-- ==== Sys2Proof/Decode.lean ====
section
/-! DEFINITION. Decoding and encoding (`30_encoding.md`). Three formats carry instructions: the 48-bit command word of the
host (R50 to R55), the payload of a bus write transaction (R58), and a controller command byte together with its position
(R101, R104: "identified by its position in the INIT or UPDATE sequence, not by its value"). -/

namespace Sys2Proof

/-- A word of one of the three formats. -/
inductive Code
  /-- format `CMD`: the host command word -/
  | cmd (w : CmdWord)
  /-- formats `BUS_CMD` and `BUS_DATA`: a transaction's payload, in the order it is sent -/
  | bus (payload : List Byte)
  /-- format `CTL_BYTE`: a controller command byte and where it stands -/
  | ctl (pos : CtlPos) (b : Byte)
deriving DecidableEq, Repr

/-- Why a word is no instruction. The 48-bit format has no such word: R55 gives every one a meaning. -/
inductive DecodeError
  /-- a payload without a control byte -/
  | emptyPayload
  /-- a control byte other than `0x00` and `0x40` (R58) -/
  | unknownControlByte
  /-- a payload whose length is not its kind's: 2 or 129 (R58) -/
  | wrongLength
  /-- a controller byte that is not the table's byte for its position (R59, R101) -/
  | notTheRowsByte
  /-- an entry of `INIT_SEQ` past the table's 27 rows -/
  | noSuchRow
deriving DecidableEq, Repr

/-! ## The host command word (R51 to R55) -/

/-- `ox = sext_16(CW[31:16])` (R53). -/
def fieldX (w : CmdWord) : Int := (w.extractLsb' 16 16).toInt
/-- `oy = sext_16(CW[47:32])` (R53). -/
def fieldY (w : CmdWord) : Int := (w.extractLsb' 32 16).toInt
/-- `oc = zext_8(CW[15:8])` (R53). -/
def fieldC (w : CmdWord) : Byte := w.extractLsb' 8 8
/-- `oon = CW[3]` (R53). -/
def fieldOn (w : CmdWord) : Bool := w.getLsbD 3
/-- `op = CW[2:0]` (R53). -/
def fieldOp (w : CmdWord) : Nat := (w.extractLsb' 0 3).toNat

/-- The illegal row of a word with `CW[7:4] ≠ 0`, by the highest set bit of `rsv`; `none` when `rsv` is zero (R55). -/
def reservedRow (w : CmdWord) : Option Instr :=
  if w.getLsbD 7 then some .reservedRsv7
  else if w.getLsbD 6 then some .reservedRsv6
  else if w.getLsbD 5 then some .reservedRsv5
  else if w.getLsbD 4 then some .reservedRsv4
  else none

/-- The row of `op` (R52), with the operands that row uses; fields it does not use are ignored (R54). -/
def opRow (w : CmdWord) : Instr :=
  match fieldOp w with
  | 0 => .init
  | 1 => .clear
  | 2 => .update
  | 3 => .drawPixel (fieldX w) (fieldY w) (fieldOn w)
  | 4 => .drawChar (fieldX w) (fieldY w) (fieldC w) (fieldOn w)
  | 5 => .drawString (fieldX w) (fieldY w) (fieldOn w)
  | 6 => .reservedOp6
  | _ => .reservedOp7

/-- Decoding of the command word. Total: every 48-bit value is a legal command or an illegal word (R55); legality is
looked at first (R128). -/
def decodeCmd (w : CmdWord) : Instr := (reservedRow w).getD (opRow w)

/-! ## The bus payload (R58) -/

/-- "The two kinds are told apart by the first payload byte alone; the length follows from the kind" (R58). -/
def decodeBus : List Byte → Except DecodeError Instr
  | [] => .error .emptyPayload
  | ctrl :: d =>
    if ctrl = Config.ctrlCmd then
      match d with
      | [b] => .ok (.busCmd b)
      | _ => .error .wrongLength
    else if ctrl = Config.ctrlData then
      if d.length = 128 then .ok (.busData d) else .error .wrongLength
    else .error .unknownControlByte

/-! ## The controller byte at its position (R59, R101, R104) -/

/-- The page-select byte of the table, `10110ppp`: the default `PAGE_BASE` plus the page index (R58, R59). -/
def pageSelectByte (pg : Fin 8) : Byte := 0xB0#8 + BitVec.ofNat 8 pg.val

/-- Decoding of a controller byte at its position: the position names the row, and the row has one byte. -/
def decodeCtl : CtlPos → Byte → Except DecodeError Instr
  | .pageSelect pg, b => if b = pageSelectByte pg then .ok (.ctlPageSelect pg) else .error .notTheRowsByte
  | .colLow, b => if b = 0x00#8 then .ok .ctlColLow else .error .notTheRowsByte
  | .colHigh, b => if b = 0x10#8 then .ok .ctlColHigh else .error .notTheRowsByte
  | .initEntry k, b =>
    match initSeqInstrs[k]? with
    | none => .error .noSuchRow
    | some i => if Config.initSeqDefault[k]? = some b then .ok i else .error .notTheRowsByte

/-- Decoding of a word of any format. -/
def decode : Code → Except DecodeError Instr
  | .cmd w => .ok (decodeCmd w)
  | .bus payload => decodeBus payload
  | .ctl pos b => decodeCtl pos b

/-- The instruction that sends byte `b` at `pos`: the table's row if `b` is that row's byte, and otherwise (another `Cfg`,
R59) the plain command transaction `[0x00, b]`, which is what the block sends there (R96). -/
def ctlInstr (pos : CtlPos) (b : Byte) : Instr :=
  match decodeCtl pos b with
  | .ok i => i
  | .error _ => .busCmd b

/-! ## Encoding, from the same tables -/

/-- Format `CMD` (R51): `y ‖ x ‖ c ‖ rsv ‖ on ‖ op`. -/
def packCmd (y x : Int) (c : Byte) (rsv : BitVec 4) (on : Bool) (op : BitVec 3) : CmdWord :=
  BitVec.ofInt 16 y ++ BitVec.ofInt 16 x ++ c ++ rsv ++ BitVec.ofBool on ++ op

/-- The canonical word of an instruction: zero in every field it does not use (R54). -/
def encode : Instr → Code
  | .init => .cmd (packCmd 0 0 0 0 false 0)
  | .clear => .cmd (packCmd 0 0 0 0 false 1)
  | .update => .cmd (packCmd 0 0 0 0 false 2)
  | .drawPixel x y on => .cmd (packCmd y x 0 0 on 3)
  | .drawChar x y c on => .cmd (packCmd y x c 0 on 4)
  | .drawString x y on => .cmd (packCmd y x 0 0 on 5)
  | .reservedOp6 => .cmd (packCmd 0 0 0 0 false 6)
  | .reservedOp7 => .cmd (packCmd 0 0 0 0 false 7)
  | .reservedRsv7 => .cmd (packCmd 0 0 0 8 false 0)
  | .reservedRsv6 => .cmd (packCmd 0 0 0 4 false 0)
  | .reservedRsv5 => .cmd (packCmd 0 0 0 2 false 0)
  | .reservedRsv4 => .cmd (packCmd 0 0 0 1 false 0)
  | .busCmd b => .bus [Config.ctrlCmd, b]
  | .busData d => .bus (Config.ctrlData :: d)
  | .ctlPageSelect pg => .ctl (.pageSelect pg) (pageSelectByte pg)
  | .ctlColLow => .ctl .colLow 0x00
  | .ctlColHigh => .ctl .colHigh 0x10
  | .initSeq00 => .ctl (.initEntry 0) 0xAE
  | .initSeq01 => .ctl (.initEntry 1) 0x20
  | .initSeq02 => .ctl (.initEntry 2) 0x02
  | .initSeq03 => .ctl (.initEntry 3) 0xB0
  | .initSeq04 => .ctl (.initEntry 4) 0x00
  | .initSeq05 => .ctl (.initEntry 5) 0x10
  | .initSeq06 => .ctl (.initEntry 6) 0xC8
  | .initSeq07 => .ctl (.initEntry 7) 0xA1
  | .initSeq08 => .ctl (.initEntry 8) 0x81
  | .initSeq09 => .ctl (.initEntry 9) 0xCF
  | .initSeq10 => .ctl (.initEntry 10) 0xA6
  | .initSeq11 => .ctl (.initEntry 11) 0xA8
  | .initSeq12 => .ctl (.initEntry 12) 0x3F
  | .initSeq13 => .ctl (.initEntry 13) 0xA4
  | .initSeq14 => .ctl (.initEntry 14) 0xD3
  | .initSeq15 => .ctl (.initEntry 15) 0x00
  | .initSeq16 => .ctl (.initEntry 16) 0xD5
  | .initSeq17 => .ctl (.initEntry 17) 0x80
  | .initSeq18 => .ctl (.initEntry 18) 0xD9
  | .initSeq19 => .ctl (.initEntry 19) 0xF1
  | .initSeq20 => .ctl (.initEntry 20) 0xDA
  | .initSeq21 => .ctl (.initEntry 21) 0x12
  | .initSeq22 => .ctl (.initEntry 22) 0xDB
  | .initSeq23 => .ctl (.initEntry 23) 0x40
  | .initSeq24 => .ctl (.initEntry 24) 0x8D
  | .initSeq25 => .ctl (.initEntry 25) 0x14
  | .initSeq26 => .ctl (.initEntry 26) 0xAF

/-- How many bits a word has. -/
def Code.bits : Code → Nat
  | .cmd _ => 48
  | .bus payload => 8 * payload.length
  | .ctl _ _ => 8

/-! ## Words as spec/opcode_table.json numbers them: bit 0 is the least significant bit of the first byte -/

/-- The bytes of a word, the first byte its least significant one. -/
def wordBytes (n w : Nat) : List Byte := (List.range n).map fun i => BitVec.ofNat 8 (w >>> (8 * i))

/-- How many bytes a payload has, by its control byte (R58). -/
def payloadLength (ctrl : Byte) : Nat := if ctrl = Config.ctrlData then 129 else 2

/-- The positions a bare controller byte is looked up at, in this order: UPDATE's three commands, then the entries of
`INIT_SEQ`. A byte alone does not name its row (R101: operand bytes coincide with opcode values), so the first position
whose row has the byte is taken. DESIGN CHOICE, log entry 19. -/
def ctlPositions : List CtlPos :=
  (List.finRange 8).map .pageSelect ++ [.colLow, .colHigh] ++ (List.range 27).map .initEntry

/-- The word that `nbits` bits `w` of a table row are: 48 bits are a command word, 8 bits a controller byte, anything else
a bus payload (its bits above `nbits` zero). -/
def codeOfTableWord (nbits w : Nat) : Code :=
  if nbits = 48 then .cmd (BitVec.ofNat 48 w)
  else if nbits = 8 then
    let b := BitVec.ofNat 8 w
    match ctlPositions.find? fun pos => (decodeCtl pos b).toOption.isSome with
    | some pos => .ctl pos b
    | none => .ctl (.initEntry 0) b
  else .bus (wordBytes (max (nbits / 8) (payloadLength (BitVec.ofNat 8 w))) w)

/-- The instruction this decoder reads from a table row's word. -/
def decodeTableWord (nbits w : Nat) : Option Instr := (decode (codeOfTableWord nbits w)).toOption

end Sys2Proof
end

====================

**Your task**
Write out the records above exactly, from the opening line to the line with "namespace Sys2Proof", including both, with nothing added.

**Written solution**
-- ==== Sys2Proof/Decode.lean ====
section
/-! DEFINITION. Decoding and encoding (`30_encoding.md`). Three formats carry instructions: the 48-bit command word of the
host (R50 to R55), the payload of a bus write transaction (R58), and a controller command byte together with its position
(R101, R104: "identified by its position in the INIT or UPDATE sequence, not by its value"). -/

namespace Sys2Proof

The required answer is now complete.